6. Build the Right Team:
Most successful CRM projects have an equal number of business users and technical staff, especially if the project significantly changes customer processes (almost any project for the Web). Get input from the organizations that deal with customer exceptions today (finance, sales operations, relationship managers, sales) to make sure that the new processes fit the business. Don’t rely on sales managers to represent the sales team . they have very different, often conflicting, ideas about information sharing and solution requirements. Use your most experienced, business-focused project manager who can understand the viewpoints of both business users and IT when weighing features and project risks.
7. Organizational Incentives Match Customer Goals:
People do what they’re measured on. Don’t measure customer service on throughput and then expect service levels to rise.
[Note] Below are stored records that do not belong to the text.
theorem oddOnes_iterate (a : Byte) (k : Nat) : oddOnes (crc8Shift^[k] a) = oddOnes a := by
  induction k generalizing a with
  | zero => rfl
  | succ k ih => rw [Function.iterate_succ_apply, ih, oddOnes_crc8Shift]

theorem oddOnes_xorSum {l : List Byte} (h : ∀ a ∈ l, oddOnes a = true) :
    oddOnes (xorSum l) = decide (l.length % 2 = 1) := by
  induction l with
  | nil => rfl
  | cons a l ih =>
    obtain ⟨ha, hl⟩ := List.forall_mem_cons.1 h
    rw [xorSum_cons, oddOnes_xor, ha, ih hl, List.length_cons, Bool.true_xor, ← decide_not]
    exact decide_eq_decide.2 (by omega)

/-! ### The syndrome -/

/-- What the error pattern `e` alone does to a record: its three bytes absorbed from 0, the third without a shift. -/
def syndrome (e : Word24) : Byte :=
  crc8Absorb (crc8Absorb 0#8 (e.extractLsb' 16 8)) (e.extractLsb' 8 8) ^^^ e.extractLsb' 0 8

theorem crc8Two_xor (b0 b1 d0 d1 : Byte) :
    crc8Two (b0 ^^^ d0) (b1 ^^^ d1) = crc8Two b0 b1 ^^^ crc8Absorb (crc8Absorb 0#8 d0) d1 :=
  calc crc8Two (b0 ^^^ d0) (b1 ^^^ d1)
      = crc8Absorb (crc8Absorb (Config.init ^^^ 0#8) (b0 ^^^ d0)) (b1 ^^^ d1) := by rw [BitVec.xor_zero]; rfl
    _ = _ := by rw [crc8Absorb_xor, crc8Absorb_xor]; rfl

/-- An error of syndrome other than zero makes a valid record invalid. -/
theorem decodeRecord_of_syndrome_ne_zero (b0 b1 : Byte) {e : Word24} (h : syndrome e ≠ 0#8) :
    decodeRecord (b0 ^^^ e.extractLsb' 16 8) (b1 ^^^ e.extractLsb' 8 8) (crc8Two b0 b1 ^^^ e.extractLsb' 0 8) =
      none := by
  apply decodeRecord_eq_none
  rw [crc8Two_xor]
  exact fun heq => h (BitVec.xor_eq_zero_iff.2 ((BitVec.xor_right_inj _).1 heq))

theorem syndrome_linear : XorLinear syndrome := by
  intro x y
  have absorb (d0 d0' d1 d1' : Byte) : crc8Absorb (crc8Absorb 0#8 (d0 ^^^ d0')) (d1 ^^^ d1') =
      crc8Absorb (crc8Absorb 0#8 d0) d1 ^^^ crc8Absorb (crc8Absorb 0#8 d0') d1' := by
    rw [← crc8Absorb_xor, ← crc8Absorb_xor, BitVec.xor_zero]
  simp only [syndrome, BitVec.extractLsb'_xor, absorb]
  ac_rfl

/-- The syndrome of one bit: place `k` is `k` shifts away from place 0. -/
theorem syndrome_twoPow : ∀ k < 24, syndrome (BitVec.twoPow 24 k) = crc8Shift^[k] 1#8 := by decide +kernel

/-- The syndrome is the exclusive or of those of the bits. -/
theorem syndrome_eq_xorSum (e : Word24) : syndrome e = xorSum ((onesOf e).map fun k => crc8Shift^[k] 1#8) := by
  conv_lhs => rw [← xorSum_onesOf e, syndrome_linear.map_xorSum, List.map_map]
  exact congrArg xorSum (List.map_congr_left fun k hk => syndrome_twoPow k (lt_of_mem_onesOf hk))

/-- An error in an odd number of bits has a syndrome of odd parity. -/
theorem syndrome_ne_zero_of_odd {e : Word24} (h : (onesOf e).length % 2 = 1) : syndrome e ≠ 0#8 := by
  intro hzero
  have hodd : ∀ a ∈ (onesOf e).map fun k => crc8Shift^[k] 1#8, oddOnes a = true := by
    simp only [List.forall_mem_map, oddOnes_iterate]
    exact fun _ _ => rfl
  have hparity := oddOnes_xorSum hodd
  rw [← syndrome_eq_xorSum, hzero, List.length_map, h] at hparity
  exact absurd hparity (by decide)

theorem iterate_crc8Shift_ne_one : ∀ d < 24, d ≠ 0 → crc8Shift^[d] 1#8 ≠ 1#8 := by decide +kernel

/-- Two places below 24 have different syndromes: their distance would lead from 1 back to 1. -/
theorem iterate_crc8Shift_ne {i j : Nat} (hij : i < j) (hj : j < 24) : crc8Shift^[i] 1#8 ≠ crc8Shift^[j] 1#8 := by
  intro h
  rw [← Nat.add_sub_cancel' hij.le, Function.iterate_add_apply] at h
  exact iterate_crc8Shift_ne_one (j - i) (by omega) (by omega) (crc8Shift_injective.iterate i h).symm

theorem syndrome_ne_zero_of_two {e : Word24} (h : (onesOf e).length = 2) : syndrome e ≠ 0#8 := by
  obtain ⟨i, j, hones⟩ := List.length_eq_two.1 h
  have hij : i < j := by simpa [hones] using onesOf_sorted e
  have hj : j < 24 := lt_of_mem_onesOf (e := e) (by simp [hones])
  rw [syndrome_eq_xorSum, hones]
  change crc8Shift^[i] 1#8 ^^^ (crc8Shift^[j] 1#8 ^^^ 0#8) ≠ 0#8
  rw [BitVec.xor_zero, Ne, BitVec.xor_eq_zero_iff]
  exact iterate_crc8Shift_ne hij hj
Don’t ask for cross business-unit sales leads, and forget to compensate workers for successful referrals.
8. Treat Different Customers Differently:
Every company has different types of customers that value different combinations of products and services, different selling models and different service strategies. So don’t try to treat them all the same with CRM. Weigh each CRM project against its impact on different classes of customers, and consider staged rollouts to make sure you get the process right for each set of users. Figure out ways to build in rewards for high-value customers.
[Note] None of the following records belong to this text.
/-- The instruction of a two-byte opcode (30_encoding R312); every second byte without a row is undefined. -/
def ofTwo (op : Nat) (t : Tail) (im : Imm) : Option Instr :=
  match op with
  | 0x00 => match t with | .rm r m => opF00 r m im | _ => none
  | 0x01 => match t with | .rm r m => opF01 r m im | _ => none
  | 0x02 => match t, im with | .rm r m, .none => some (.lar r m) | _, _ => none
  | 0x03 => match t, im with | .rm r m, .none => some (.lsl r m) | _, _ => none
  | 0x06 => match t, im with | .none, .none => some (.clts) | _, _ => none
  | 0x08 => match t, im with | .none, .none => some (.invd) | _, _ => none
  | 0x09 => match t, im with | .none, .none => some (.wbinvd) | _, _ => none
  | 0x20 => match t, im with | .raw mode c r, .none => some (.mov (.fromCr mode c r)) | _, _ => none
  | 0x21 => match t, im with | .raw mode c r, .none => some (.mov (.fromDr mode c r)) | _, _ => none
  | 0x22 => match t, im with | .raw mode c r, .none => some (.mov (.toCr mode c r)) | _, _ => none
  | 0x23 => match t, im with | .raw mode c r, .none => some (.mov (.toDr mode c r)) | _, _ => none
  | 0x24 => match t, im with | .raw mode c r, .none => some (.mov (.fromTr mode c r)) | _, _ => none
  | 0x25 => match t, im with | .raw mode c r, .none => some (.undefined (.op0F25 mode c r)) | _, _ => none
  | 0x26 => match t, im with | .raw mode c r, .none => some (.mov (.toTr mode c r)) | _, _ => none
  | 0x80 => match t, im with | .none, .iv x => some (.jO (.near x)) | _, _ => none
  | 0x81 => match t, im with | .none, .iv x => some (.jNo (.near x)) | _, _ => none
  | 0x82 => match t, im with | .none, .iv x => some (.jB (.near x)) | _, _ => none
  | 0x83 => match t, im with | .none, .iv x => some (.jAe (.near x)) | _, _ => none
  | 0x84 => match t, im with | .none, .iv x => some (.jE (.near x)) | _, _ => none
  | 0x85 => match t, im with | .none, .iv x => some (.jNe (.near x)) | _, _ => none
  | 0x86 => match t, im with | .none, .iv x => some (.jBe (.near x)) | _, _ => none
  | 0x87 => match t, im with | .none, .iv x => some (.jA (.near x)) | _, _ => none
  | 0x88 => match t, im with | .none, .iv x => some (.jS (.near x)) | _, _ => none
  | 0x89 => match t, im with | .none, .iv x => some (.jNs (.near x)) | _, _ => none
  | 0x8A => match t, im with | .none, .iv x => some (.jP (.near x)) | _, _ => none
  | 0x8B => match t, im with | .none, .iv x => some (.jNp (.near x)) | _, _ => none
  | 0x8C => match t, im with | .none, .iv x => some (.jL (.near x)) | _, _ => none
  | 0x8D => match t, im with | .none, .iv x => some (.jGe (.near x)) | _, _ => none
  | 0x8E => match t, im with | .none, .iv x => some (.jLe (.near x)) | _, _ => none
  | 0x8F => match t, im with | .none, .iv x => some (.jG (.near x)) | _, _ => none
  | 0x90 => match t, im with | .rm r m, .none => some (.setO r m) | _, _ => none
  | 0x91 => match t, im with | .rm r m, .none => some (.setNo r m) | _, _ => none
  | 0x92 => match t, im with | .rm r m, .none => some (.setB r m) | _, _ => none
  | 0x93 => match t, im with | .rm r m, .none => some (.setAe r m) | _, _ => none
  | 0x94 => match t, im with | .rm r m, .none => some (.setE r m) | _, _ => none
  | 0x95 => match t, im with | .rm r m, .none => some (.setNe r m) | _, _ => none
  | 0x96 => match t, im with | .rm r m, .none => some (.setBe r m) | _, _ => none
  | 0x97 => match t, im with | .rm r m, .none => some (.setA r m) | _, _ => none
  | 0x98 => match t, im with | .rm r m, .none => some (.setS r m) | _, _ => none
  | 0x99 => match t, im with | .rm r m, .none => some (.setNs r m) | _, _ => none
  | 0x9A => match t, im with | .rm r m, .none => some (.setP r m) | _, _ => none
  | 0x9B => match t, im with | .rm r m, .none => some (.setNp r m) | _, _ => none
  | 0x9C => match t, im with | .rm r m, .none => some (.setL r m) | _, _ => none
  | 0x9D => match t, im with | .rm r m, .none => some (.setGe r m) | _, _ => none
  | 0x9E => match t, im with | .rm r m, .none => some (.setLe r m) | _, _ => none
  | 0x9F => match t, im with | .rm r m, .none => some (.setG r m) | _, _ => none
  | 0xA0 => match t, im with | .none, .none => some (.push .fs) | _, _ => none
  | 0xA1 => match t, im with | .none, .none => some (.pop .fs) | _, _ => none
  | 0xA3 => match t, im with | .rm r m, .none => some (.bt (.evGv r m)) | _, _ => none
  | 0xA4 => match t, im with | .rm r m, .ib x => some (.shld (.ib r m x)) | _, _ => none
  | 0xA5 => match t, im with | .rm r m, .none => some (.shld (.cl r m)) | _, _ => none
  | 0xA8 => match t, im with | .none, .none => some (.push .gs) | _, _ => none
  | 0xA9 => match t, im with | .none, .none => some (.pop .gs) | _, _ => none
  | 0xAB => match t, im with | .rm r m, .none => some (.bts (.evGv r m)) | _, _ => none
  | 0xAC => match t, im with | .rm r m, .ib x => some (.shrd (.ib r m x)) | _, _ => none
  | 0xAD => match t, im with | .rm r m, .none => some (.shrd (.cl r m)) | _, _ => none
  | 0xAF => match t, im with | .rm r m, .none => some (.imul (.gvEv r m)) | _, _ => none
  | 0xB0 => match t, im with | .rm r m, .none => some (.cmpxchg (.ebGb r m)) | _, _ => none
  | 0xB1 => match t, im with | .rm r m, .none => some (.cmpxchg (.evGv r m)) | _, _ => none
  | 0xB2 => match t with | .rm r m => opFB2 r m im | _ => none
  | 0xB3 => match t, im with | .rm r m, .none => some (.btr (.evGv r m)) | _, _ => none
  | 0xB4 => match t with | .rm r m => opFB4 r m im | _ => none
  | 0xB5 => match t with | .rm r m => opFB5 r m im | _ => none
  | 0xB6 => match t, im with | .rm r m, .none => some (.movzx (.gvEb r m)) | _, _ => none
  | 0xB7 => match t, im with | .rm r m, .none => some (.movzx (.gvEw r m)) | _, _ => none
  | 0xBA => match t with | .rm r m => opFBA r m im | _ => none
  | 0xBB => match t, im with | .rm r m, .none => some (.btc (.evGv r m)) | _, _ => none
  | 0xBC => match t, im with | .rm r m, .none => some (.bsf r m) | _, _ => none
  | 0xBD => match t, im with | .rm r m, .none => some (.bsr r m) | _, _ => none
  | 0xBE => match t, im with | .rm r m, .none => some (.movsx (.gvEb r m)) | _, _ => none
  | 0xBF => match t, im with | .rm r m, .none => some (.movsx (.gvEw r m)) | _, _ => none
  | 0xC0 => match t, im with | .rm r m, .none => some (.xadd (.ebGb r m)) | _, _ => none
  | 0xC1 => match t, im with | .rm r m, .none => some (.xadd (.evGv r m)) | _, _ => none
  | 0xC8 => match t, im with | .opreg r, .none => some (.bswap r) | _, _ => none
  | b => match t, im with | .none, .none => some (.undefined (.op0F (BitVec.ofNat 8 b) .none)) | _, _ => none

/-- The instruction of a layout. -/
def Raw.instr (w : Raw) : Option Instr :=
  if w.two then ofTwo w.op.toNat w.tail w.imm else ofOne w.op.toNat w.tail w.imm

/-- The decoder: one item of the instruction stream, with the bytes after it. -/
def decode (osz asz : Size) (bs : List Byte) : Except DecodeError (Instr × List Byte) :=
  match takeRaw osz asz bs with
  | .error e => .error e
  | .ok (w, rest) =>
    match w.instr with
    | some i => .ok (i, rest)
    | none => .error .undefined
9. Build In and Monitor Success Metrics:
No one gets it all right the first time. Sales people balk at awkward interfaces, customers misunderstand instructions and knowledge bases miss key questions. Determine key metrics that give early indications of lack of use or misuse, and act quickly to correct key gaps. Help key executives measure progress against business goals (starting with a baseline) and drill down when required to better understand key trends. Compare customer results to goals, and identify and fix process gaps.
10. Don’t Under-Staff the Rollout:
CRM is all about change, and no one really likes change. Use pilots to work out solution kinks and develop internal "champions." Go to every office to train users in their environment. Develop training that covers the process as well as the products put the technology in the context of the overall job. Don’t assume that "Web-based" means "roll-out not required" new technology almost always required intensive walkthroughs and human assistance.
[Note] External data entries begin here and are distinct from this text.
-- ==== Sys2Proof/Machine/Control.lean ====
section
/-! DEFINITION. Control transfer (43_integer R488 to R505), BOUND (40_integer R338), the prefixes (30_encoding R270 to
R275) and the undefined encodings (44_integer R595). -/
namespace Sys2Proof.Machine

/-! ### Jumps -/

/-- A relative displacement of OperandSize as a signed number added to EIP (43_integer R490). -/
def relTarget (s : State) (rel : DWord) : Nat :=
  match s.osz with
  | .s16 => (s.eip + (rel.setWidth 16).signExtend 32).toNat
  | .s32 => (s.eip + rel).toNat

/-- EIP plus a sign-extended byte (43_integer R490). -/
def rel8Target (s : State) (rel : Byte) : Nat := (s.eip + rel.signExtend 32).toNat

/-- The body of JMP (43_integer R490, R491). -/
def jmpBody (f : JmpForm) : M Unit := do
  let s ← get
  match f with
  | .rel rel => nearJump (relTarget s rel)
  | .rel8 rel => nearJump (rel8Target s rel)
  | .ev m => do
    let t ← readRm s.osz.width m
    nearJump t
  | .far off sel => do
    let t ← farTarget sel off
    commitFar t
  | .mp m => do
    let (off, sel) ← loadFar m s.osz
    let t ← farTarget sel off
    commitFar t

/-- JMP (43_integer R490, R491). -/
def execJmp (f : JmpForm) (s : State) : Host.Outcome State Fault Refusal := runInstr false false (jmpBody f) s

/-- The body of Jcc (43_integer R492). -/
def jccBody (c : Cond) (f : JccForm) : M Unit := do
  let s ← get
  if c.holds s.flags then
    nearJump (match f with | .short rel => rel8Target s rel | .near rel => relTarget s rel)

/-- JO (43_integer R492). -/
def execJO (f : JccForm) (s : State) : Host.Outcome State Fault Refusal := runInstr false false (jccBody .o f) s

/-- JNO (43_integer R492). -/
def execJNo (f : JccForm) (s : State) : Host.Outcome State Fault Refusal := runInstr false false (jccBody .no f) s

/-- JB/C/NAE (43_integer R492). -/
def execJB (f : JccForm) (s : State) : Host.Outcome State Fault Refusal := runInstr false false (jccBody .b f) s

/-- JAE/NB/NC (43_integer R492). -/
def execJAe (f : JccForm) (s : State) : Host.Outcome State Fault Refusal := runInstr false false (jccBody .ae f) s

/-- JE/Z (43_integer R492). -/
def execJE (f : JccForm) (s : State) : Host.Outcome State Fault Refusal := runInstr false false (jccBody .e f) s

/-- JNE/NZ (43_integer R492). -/
def execJNe (f : JccForm) (s : State) : Host.Outcome State Fault Refusal := runInstr false false (jccBody .ne f) s

/-- JBE/NA (43_integer R492). -/
def execJBe (f : JccForm) (s : State) : Host.Outcome State Fault Refusal := runInstr false false (jccBody .be f) s

/-- JA/NBE (43_integer R492). -/
def execJA (f : JccForm) (s : State) : Host.Outcome State Fault Refusal := runInstr false false (jccBody .a f) s

/-- JS (43_integer R492). -/
def execJS (f : JccForm) (s : State) : Host.Outcome State Fault Refusal := runInstr false false (jccBody .s f) s

/-- JNS (43_integer R492). -/
def execJNs (f : JccForm) (s : State) : Host.Outcome State Fault Refusal := runInstr false false (jccBody .ns f) s

/-- JP/PE (43_integer R492). -/
def execJP (f : JccForm) (s : State) : Host.Outcome State Fault Refusal := runInstr false false (jccBody .p f) s

/-- JNP/PO (43_integer R492). -/
def execJNp (f : JccForm) (s : State) : Host.Outcome State Fault Refusal := runInstr false false (jccBody .np f) s

/-- JL/NGE (43_integer R492). -/
def execJL (f : JccForm) (s : State) : Host.Outcome State Fault Refusal := runInstr false false (jccBody .l f) s

/-- JGE/NL (43_integer R492). -/
def execJGe (f : JccForm) (s : State) : Host.Outcome State Fault Refusal := runInstr false false (jccBody .ge f) s

/-- JLE/NG (43_integer R492). -/
def execJLe (f : JccForm) (s : State) : Host.Outcome State Fault Refusal := runInstr false false (jccBody .le f) s

/-- JG/NLE (43_integer R492). -/
def execJG (f : JccForm) (s : State) : Host.Outcome State Fault Refusal := runInstr false false (jccBody .g f) s

/-- The body of JCXZ and JECXZ (43_integer R493): CX or ECX by AddressSize. -/
def jcxzBody (rel : Byte) : M Unit := do
  let s ← get
  if s.regs.read s.asz.width regECX = 0 then nearJump (rel8Target s rel)

/-- JCXZ and JECXZ (43_integer R493). -/
def execJcxz (rel : Byte) (s : State) : Host.Outcome State Fault Refusal := runInstr false false (jcxzBody rel) s

/-- LOOP, LOOPE, LOOPNE (43_integer R494): `ok` is the condition on ZF. -/
def loopBody (ok : Bool → Bool) (rel : Byte) : M Unit := do
  let s ← get
  let w := s.asz.width
  let count := (s.regs.read w regECX + 2 ^ w.bits - 1) % 2 ^ w.bits
  setReg w regECX count
  if count != 0 && ok s.flags.zf then nearJump (rel8Target s rel)

/-- LOOP (43_integer R494). -/
def execLoop (rel : Byte) (s : State) : Host.Outcome State Fault Refusal := runInstr false false (loopBody (fun _ => true) rel) s

/-- LOOPE (43_integer R494). -/
def execLoope (rel : Byte) (s : State) : Host.Outcome State Fault Refusal := runInstr false false (loopBody (fun z => z) rel) s

/-- LOOPNE (43_integer R494). -/
def execLoopne (rel : Byte) (s : State) : Host.Outcome State Fault Refusal := runInstr false false (loopBody (fun z => !z) rel) s

/-! ### Calls and returns -/

/-- A near call: the target is checked before the return address is pushed (43_integer R497). -/
def nearCall (t : Nat) : M Unit := do
  let t ← nearTarget t
  let s ← get
  push s.osz.bytes (s.eip.toNat % 2 ^ s.osz.bits)
  setEip t

/-- A far call: all checks, the stack's among them, before the pushes (43_integer R498). -/
def farCall (sel : Word) (off : DWord) : M Unit := do
  let t ← farTarget sel off
  let s ← get
  let cs ← freeHigh s.osz s.segs.cs.sel
  pushList s.osz.bytes s.osz.bytes [cs, s.eip.toNat % 2 ^ s.osz.bits]
  commitFar t

/-- The body of CALL (43_integer R497, R498). -/
def callBody (f : CallForm) : M Unit := do
  let s ← get
  match f with
  | .rel rel => nearCall (relTarget s rel)
  | .ev m => do
    let t ← readRm s.osz.width m
    nearCall t
  | .far off sel => farCall sel off
  | .mp m => do
    let (off, sel) ← loadFar m s.osz
    farCall sel off

/-- CALL (43_integer R497, R498). -/
def execCall (f : CallForm) (s : State) : Host.Outcome State Fault Refusal := runInstr false false (callBody f) s

/-- The bytes of parameters a return discards. -/
def RetForm.params : RetForm → Nat
  | .iw imm => imm.toNat
  | .plain => 0

/-- The body of RET (43_integer R499). -/
def retBody (f : RetForm) : M Unit := do
  let s ← get
  let t ← pop s.osz.bytes
  nearJump t
  let s ← get
  setSP (s.sp + RetForm.params f)

/-- RET (43_integer R499). -/
def execRet (f : RetForm) (s : State) : Host.Outcome State Fault Refusal := runInstr false false (retBody f) s

/-- The body of RETF (43_integer R500). -/
def retfBody (f : RetForm) : M Unit := do
  let s ← get
  let n := s.osz.bytes
  let off ← pop n
  let sel ← pop n
  farReturn n (RetForm.params f) (BitVec.ofNat 16 sel) (BitVec.ofNat 32 off)

/-- RETF (43_integer R500). -/
def execRetf (f : RetForm) (s : State) : Host.Outcome State Fault Refusal := runInstr false false (retfBody f) s

/-! ### Software interrupts and the return from them -/

/-- INT n (43_integer R501). -/
def execIntIb (imm : Byte) (s : State) : Host.Outcome State Fault Refusal := runInstr false false (softInt imm) s

/-- INT 3 (43_integer R501). -/
def execInt3 (s : State) : Host.Outcome State Fault Refusal := runInstr false false (softInt 3) s

/-- The body of INTO (43_integer R502). -/
def intoBody : M Unit := do
  let s ← get
  if s.flags.ovf then softInt 4

/-- INTO (43_integer R502). -/
def execInto (s : State) : Host.Outcome State Fault Refusal := runInstr false false intoBody s

/-- IRET and IRETD (43_integer R503): RF is loaded, not cleared. -/
def execIret (s : State) : Host.Outcome State Fault Refusal := runInstr false true interruptReturn s

/-- Reads `n` bytes of the operand of BOUND, `k` bytes into it. In real mode what the limit refuses beyond offset FFFFH raises
interrupt 13 through every segment, SS among them: R338 says so of BOUND, where 20_memory R135 and 60_exceptions R859 and R870
have interrupt 12 for an access through SS. DEDUCED (notes/assumptions/85, UNSAFE). -/
def loadBound (m : Mem) (k n : Nat) : M Nat := fun s =>
  if !s.pe && decide (2 ^ 16 < s.memOff m + k + n) && !(s.segs.get (s.memSeg m)).hid.inLimit (s.memOff m + k) n then raiseGP 0 s
  else loadMem m k n n s

/-- The body of BOUND (40_integer R338). -/
def boundBody (r : RegNum) (m : Mem) : M Unit := do
  let s ← get
  let w := s.osz.width
  let lower ← loadBound m 0 w.bytes
  let upper ← loadBound m w.bytes w.bytes
  let x ← getReg w r
  if toSigned w.bits x < toSigned w.bits lower ∨ toSigned w.bits upper < toSigned w.bits x then raise 5 none

/-- BOUND (40_integer R338). -/
def execBound (r : RegNum) (m : Mem) (s : State) : Host.Outcome State Fault Refusal := runInstr false false (boundBody r m) s

/-! ### Stack frames -/

/-- The frame pointers ENTER copies (43_integer R504): `k` values of `n` bytes, from `bp` down, all located for reading;
`bpBits` is the width BP or EBP. -/
def framePlaces (n bpBits : Nat) : Nat → Nat → M (List (List BytePlace))
  | 0, _ => pure []
  | k + 1, bp => do
    let bp' := (bp + 2 ^ bpBits - n) % 2 ^ bpBits
    let ps ← locate .ss bp' n n false
    let rest ← framePlaces n bpBits k bp'
    pure (ps :: rest)

/-- Each copied frame pointer is read and then written at its place, in order (43_integer R504). -/
def copyFrames : List (List BytePlace) → List (List BytePlace) → M Unit
  | src :: srcs, dst :: dsts => do
    let v ← readBytes false src
    writeBytes dst v
    copyFrames srcs dsts
  | _, _ => pure ()

/-- The body of ENTER (43_integer R504). Every access is checked before the first write; the stack below the new eSP is
checked too. -/
def enterBody (size : Word) (level : Byte) : M Unit := do
  let s ← get
  let n := s.osz.bytes
  let v := s.osz.width
  let level := level.toNat % 32
  let bp := s.regs.read v regEBP
  let pushes := if level = 0 then 1 else level + 1
  let dst ← pushPlaces n n pushes 0
  let src ← framePlaces n (8 * n) (level - 1) bp
  let frame := s.spMinus n
  let newSP := (s.spMinus (n * pushes) + 2 ^ s.ssz.bits - size.toNat % 2 ^ s.ssz.bits) % 2 ^ s.ssz.bits
  let _ ← segCheck .ss newSP 1 true
  match dst with
  | [] => pure ()
  | d :: ds => do
    writeBytes d bp
    copyFrames src ds
    if level > 0 then writeBytes (ds.getLast?.getD []) (frame % 2 ^ (8 * n))
  setReg v regEBP frame
  setSP newSP

/-- ENTER (43_integer R504). -/
def execEnter (size : Word) (level : Byte) (s : State) : Host.Outcome State Fault Refusal :=
  runInstr false false (enterBody size level) s

/-- The body of LEAVE (43_integer R505). -/
def leaveBody : M Unit := do
  let s ← get
  setSP (s.regs.read s.ssz.width regEBP)
  let v ← pop s.osz.bytes
  setReg s.osz.width regEBP v

/-- LEAVE (43_integer R505). -/
def execLeave (s : State) : Host.Outcome State Fault Refusal := runInstr false false leaveBody s

/-! ### Prefixes (30_encoding R270 to R275, R305)

A prefix changes the decode variables only; the step goes on with the next item of the instruction. Of two prefixes of
one kind the last wins (U1). -/

/-- The state with a change of its decode variables. -/
def State.withPrefix (s : State) (d : Dec) : State := { s with dec := d }

/-- REP, REPE (R270). -/
def execRepPrefix (s : State) : Host.Outcome State Fault Refusal := .next (s.withPrefix { s.dec with rep := some .rep })

/-- REPNE (R270). -/
def execRepnePrefix (s : State) : Host.Outcome State Fault Refusal := .next (s.withPrefix { s.dec with rep := some .repne })

/-- LOCK (R275). -/
def execLockPrefix (s : State) : Host.Outcome State Fault Refusal := .next (s.withPrefix { s.dec with lock := true })

/-- CS: (R271). -/
def execCsPrefix (s : State) : Host.Outcome State Fault Refusal := .next (s.withPrefix { s.dec with seg := some .cs })

/-- SS: (R271). -/
def execSsPrefix (s : State) : Host.Outcome State Fault Refusal := .next (s.withPrefix { s.dec with seg := some .ss })

/-- DS: (R271). -/
def execDsPrefix (s : State) : Host.Outcome State Fault Refusal := .next (s.withPrefix { s.dec with seg := some .ds })

/-- ES: (R271). -/
def execEsPrefix (s : State) : Host.Outcome State Fault Refusal := .next (s.withPrefix { s.dec with seg := some .es })

/-- FS: (R271). -/
def execFsPrefix (s : State) : Host.Outcome State Fault Refusal := .next (s.withPrefix { s.dec with seg := some .fs })

/-- GS: (R271). -/
def execGsPrefix (s : State) : Host.Outcome State Fault Refusal := .next (s.withPrefix { s.dec with seg := some .gs })

/-- The operand-size prefix 66H (R272). -/
def execOpsizePrefix (s : State) : Host.Outcome State Fault Refusal := .next (s.withPrefix { s.dec with has66 := true })

/-- The address-size prefix 67H (R272). -/
def execAddrsizePrefix (s : State) : Host.Outcome State Fault Refusal := .next (s.withPrefix { s.dec with has67 := true })

/-! ### Undefined encodings -/

/-- An undefined encoding raises #UD (44_integer R595). -/
def execUndefined (_f : UndefForm) (s : State) : Host.Outcome State Fault Refusal := runInstr false false raiseUD s

end Sys2Proof.Machine
end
CRM critical success factors aren’t very different than project success factors for any technology product. And, in fact, CRM projects fail for many of the same reasons that ERP projects fail: unclear business objectives; long, "big bang" projects; extensive customization; and poor project management. But the business potential of CRM means that project success or failure may be at least as visible and potentially more costly, especially if competitors get there first.
V.CONCLUSION
Managing a CRM initiative in the right way is vital to success and achieving (or exceeding) the projected benefits. To implement CRM quickly, and successfully gain competitive advantage in the 21st-century Internet economy, enterprises must estimate requirements and carry out actions in a framework with the right management ó project, program or endeavor. All three approaches are valid in the right context. However, implementation of a true CRM strategy will require more than project management skills. Quick wins through discrete projects are a valid short-term objective but they must exist within a larger framework, otherwise the quick wins will fizzle out and change nothing.